» Exercise instructions: Find and copy every line in the records that includes the string "staged".

──────── Provided data ────────

-- ==== Sys2Proof/Machine/Man.lean ====
section
/-! DEFINITION. The rows of the manifest unit: arming, commits, the hall-wide commit, and the drain of a disabled unit (R442 to R450). -/

namespace Sys2Proof.Machine

/-! ### Arming (R443, R446) -/

/-- The instant in MAN_AT. -/
def State.manInstant (s : State) (p : Part) : Nat := hxtOf (s.reg p Reg.MAN_AT_SEC_SEC.off) (s.reg p Reg.MAN_AT_NSF_NS.off)

/-- MAN_ARM (R446). -/
def execManArm (p : Part) (s : State) : Out := .next (s.manArm p (s.manInstant p)).1

/-- MAN_NOW (R446). -/
def execManNow (p : Part) (s : State) : Out := .next (s.manNow p)

/-- DISARM, written or received from the root (R443, R448): a node that a MAN_PREP armed passes it down (log 51). -/
def State.manDisarmHall (s : State) (p : Part) : State :=
  let s := match p with
    | .el => s
    | .ux => if s.ux.base.hallArm || s.ux.hall.isSome then (s.sendDown downLanes .manDisarm).modUx (fun u => { u with hall := none }) else s
  s.manDisarm p

/-- MAN_DISARM (R443). -/
def execManDisarm (p : Part) (s : State) : Out := .next (s.manDisarmHall p)

/-- MAN_DISCARD (R443, R444). -/
def execManDiscard (p : Part) (s : State) : Out := .next (s.manDiscard p)

/-! ### The commit at its instant (R446, R447, R449, R347) -/

/-- The commit of an armed manifest whose instant TB0 has reached. A check that fails at the instant of a hall-wide commit is a check failure of the die (R449). -/
def State.manFire (s : State) (p : Part) : State :=
  match p with
  | .el =>
    let hall := s.el.base.hallArm
    match s.manCheck .el with
    | none => (s.commitAll .el).standbyJoin
    | some (c, _) => let s := s.commitFail .el c
                     if hall then s.checkFail 0 else s
  | .ux => (s.commitNow .ux).spareEvent

/-- An instant has come: 0 is the next ACLK tick, whatever TB0 reads (R446). -/
def State.instantCome (s : State) (p : Part) (t : Nat) : Bool := t == 0 || s.tbReached p 0 t

/-- MANIFEST_COMMIT (R446, R347): the rollback's T_c, or the armed instant, has come; else there is nothing to commit. -/
def execManifestCommit (p : Part) (s : State) : Out :=
  .next (match (s.base p).rbAt with
    | some t => if s.instantCome p t then (match p with | .el => s.elRbCommit | .ux => s.uxRbCommit t) else s
    | none => match (s.base p).manAt with
      | some t => if s.manState p = 2 && s.instantCome p t then s.manFire p else s
      | none => s)

/-! ### The hall-wide commit (R448, R449) -/

/-- A part arms its manifest for a hall-wide commit: its instant is not known yet. With nothing staged nothing is armed. -/
def State.hallPrep (s : State) (p : Part) : State :=
  if (s.base p).staged.isEmpty then s.mod p (fun b => { b with hallSeen := none })
  else (s.put p Reg.MAN_STAT_STATE 2).mod p (fun b => { b with manAt := none, hallArm := true, hallSeen := none })

/-- The downlinks a hall-wide commit goes to (R448): a leaf's member dies, every chip below a spine or root. -/
def State.hallLanes (s : State) : List Nat :=
  (if s.tier = 0 then s.memberPorts else downLanes).filter (fun x => s.laneState .ux x == 4)

/-- A vote joins those of a node (R448): the counts add, and the first failing subject stands. -/
def HallVote.join (v : HallVote) (passes fails : Nat) (first : Option Subj) : HallVote :=
  { v with passes := v.passes + passes, fails := v.fails + fails, firstFail := match v.firstFail with | some x => some x | none => first }

/-- The vote of a part: its CHECK_OK (R448). -/
def State.ownVote (s : State) (p : Part) : Nat × Nat × Option Subj :=
  if (s.manCheck p).isNone then (1, 0, none) else (0, 1, some (match p with | .el => dieSubj s.myPdi | .ux => s.chipSubj))

/-- The root ends a hall-wide commit without committing (R448): DISARM, HALL_STAT and 0x9005. -/
def State.hallRefuse (s : State) (st : Nat) : State :=
  let s := ((s.sendDown s.hallLanes .manDisarm).manDisarm .ux).modUx (fun u => { u with hall := none })
  ((s.put .ux Reg.UX_MAN_HALL_CTRL_BUSY 0).put .ux Reg.UX_MAN_HALL_CTRL_HALL_STAT st).log .ux 0x47 0x9005 0 st

/-- The instant in UX_MAN_HALL_AT. -/
def State.hallAt (s : State) : Nat := hxtOf (s.reg .ux Reg.UX_MAN_HALL_AT_SEC_SEC.off) (s.reg .ux Reg.UX_MAN_HALL_AT_NSF_NSF.off)

/-- The root's verdict once every vote is in (R448): HALL_AT must lie D_launch and COMMIT_GUARD ahead; while TB0 is UNSET it cannot be judged, and is LATE as for ARM. -/
def State.hallVerdict (s : State) (v : HallVote) : State :=
  if v.fails ≠ 0 then s.hallRefuse stRefused
  else if s.tbState .ux 0 = 0 || s.hallAt < s.tbNow .ux 0 + psHxt s.dLaunch + hxtNs (s.get .ux Reg.UX_MAN_HALL_CTRL_COMMIT_GUARD) then s.hallRefuse stLate
  else
    let t := s.hallAt
    let s := (s.sendDown s.hallLanes (.manCommit t)).modUx (fun u => { u with hall := none })
    let s := (s.put .ux Reg.UX_MAN_HALL_CTRL_BUSY 0).put .ux Reg.UX_MAN_HALL_CTRL_HALL_STAT stOk
    if s.ux.base.hallArm then s.mod .ux (fun b => { b with manAt := some t, hallSeen := some t }) else s

/-- Every vote below a node is in (R448): the root judges, another node sends the counts up. -/
def State.hallCheck (s : State) : State :=
  match s.ux.hall with
  | some v =>
    if v.waiting.isEmpty then
      if s.tier = 2 then s.hallVerdict v else (s.sendUp .ux (.manVote v.passes v.fails v.firstFail)).modUx (fun u => { u with hall := none })
    else s
  | none => s

/-- A node starts a hall-wide commit below itself: MAN_PREP goes down, it arms its own manifest, and its own vote is the first. -/
def State.hallStart (s : State) : State :=
  let ls := s.hallLanes
  let s := (s.sendDown ls .manPrep).hallPrep .ux
  let v := s.ownVote .ux
  (s.modUx (fun u => { u with hall := some (({ passes := 0, fails := 0, firstFail := none, waiting := ls } : HallVote).join v.1 v.2.1 v.2.2) })).hallCheck

/-- HALL_GO (R448): at the barrier-plane root; one at a time. -/
def execHallGo (s : State) : Out :=
  .next (if s.authority && !s.bit .ux Reg.UX_MAN_HALL_CTRL_BUSY then (s.put .ux Reg.UX_MAN_HALL_CTRL_BUSY 1).hallStart else s)

/-- MAN_PREP (R448): a die answers with its vote; a chip passes it down and votes once the votes below it are in. -/
def execManPrep (p : Part) (s : State) : Out :=
  .next (match p with
    | .el =>
      let s := s.hallPrep .el
      let v := s.ownVote .el
      s.sendUp .el (.manVote v.1 v.2.1 v.2.2)
    | .ux => s.hallStart)

/-- MAN_VOTE (R448): counted once from each downlink that owes one. -/
def execManVote (lane : Fin 160) (passes fails : Nat) (firstFail : Option Subj) (s : State) : Out :=
  .next (match s.ux.hall with
    | some v =>
      if v.waiting.contains lane.val then
        (s.modUx (fun u => { u with hall := some ({ v with waiting := v.waiting.filter (fun x => x != lane.val) }.join passes fails firstFail) })).hallCheck
      else s
    | none => s)

/-- HALL_TIMEOUT (R448): HALL_TMO has passed with votes missing. -/
def execHallTimeout (s : State) : Out :=
  .next (if s.bit .ux Reg.UX_MAN_HALL_CTRL_BUSY then s.hallRefuse stTimeout else s)

/-- MAN_COMMIT_MESSAGE (R448, R449), once for its identity, the instant: a chip passes it down. In time, an armed part commits at the instant; late, a die commits nothing and marks a check failure, and a chip commits on arrival with 0x9006. -/
def execManCommitMessage (p : Part) (t : Nat) (s : State) : Out :=
  if (s.base p).hallSeen = some t then .next s
  else
    let s := s.mod p (fun b => { b with hallSeen := some t })
    let s := match p with
      | .el => s
      | .ux => s.sendDown s.hallLanes (.manCommit t)
    let now := s.tbNow p 0
    if now ≤ t then .next (if (s.base p).hallArm then s.mod p (fun b => { b with manAt := some t }) else s)
    else .next (match p with
      | .el => (s.manDisarm .el).checkFail 0
      | .ux => (if s.ux.base.hallArm then (s.commitNow .ux).spareEvent else s).log .ux 0x47 0x9006 0 (psOf ((now - t : Nat) : Int)).toNat)

/-! ### Disabled units (R450, R396) -/

/-- The guard's identifier of a unit of MAN_UNITEN: 0 SYNC, 1 RED, 2 CHK, 3 SEED, 4 MOVE (R423, R471). -/
def unitenUnit (u : Nat) : Nat := 3 + u

/-- UNIT_DRAIN_TIMEOUT (R450, R396): work of a disabled unit that is unfinished after DRAIN_TIMEOUT ends DISABLED; a running channel acts as under an abort, and the DMAGO that started it ends with it. 0x9007 carries the number. -/
def execUnitDrainTimeout (unit : Fin 5) (s : State) : Out :=
  let u := unit.val
  .next (if bitOf (s.get .el Reg.MAN_UNITEN_EN) u then s
    else
      let ops := s.el.base.qops.filter (fun o => queueUnit o.queue == some u)
      let onCh := fun (o : QOp) => (List.range s.el.lic.dmaCh).any (fun c => (s.dma c).qid == some o.id)
      let host := if u = 4 then (List.range s.el.lic.dmaCh).countP (fun c => s.get .el (Reg.DMA_STAT_STATE c) == 1 && (s.dma c).qid.isNone) else 0
      let s := (ops.filter (fun o => !onCh o)).foldl (fun t o => t.endFail .el o stDisabled) s
      let s := if u = 4 then (List.range s.el.lic.dmaCh).foldl (fun t c => t.dmaAbort c stDisabled) s else s
      let s := if u = 1 then s.put .el Reg.TAL_STAT_BUSY 0 else s
      s.log .el 0x0B 0x9007 (unitenUnit u) (ops.length + host))

end Sys2Proof.Machine
end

────────

» Written response:
/-- A part arms its manifest for a hall-wide commit: its instant is not known yet. With nothing staged nothing is armed. -/
  if (s.base p).staged.isEmpty then s.mod p (fun b => { b with hallSeen := none })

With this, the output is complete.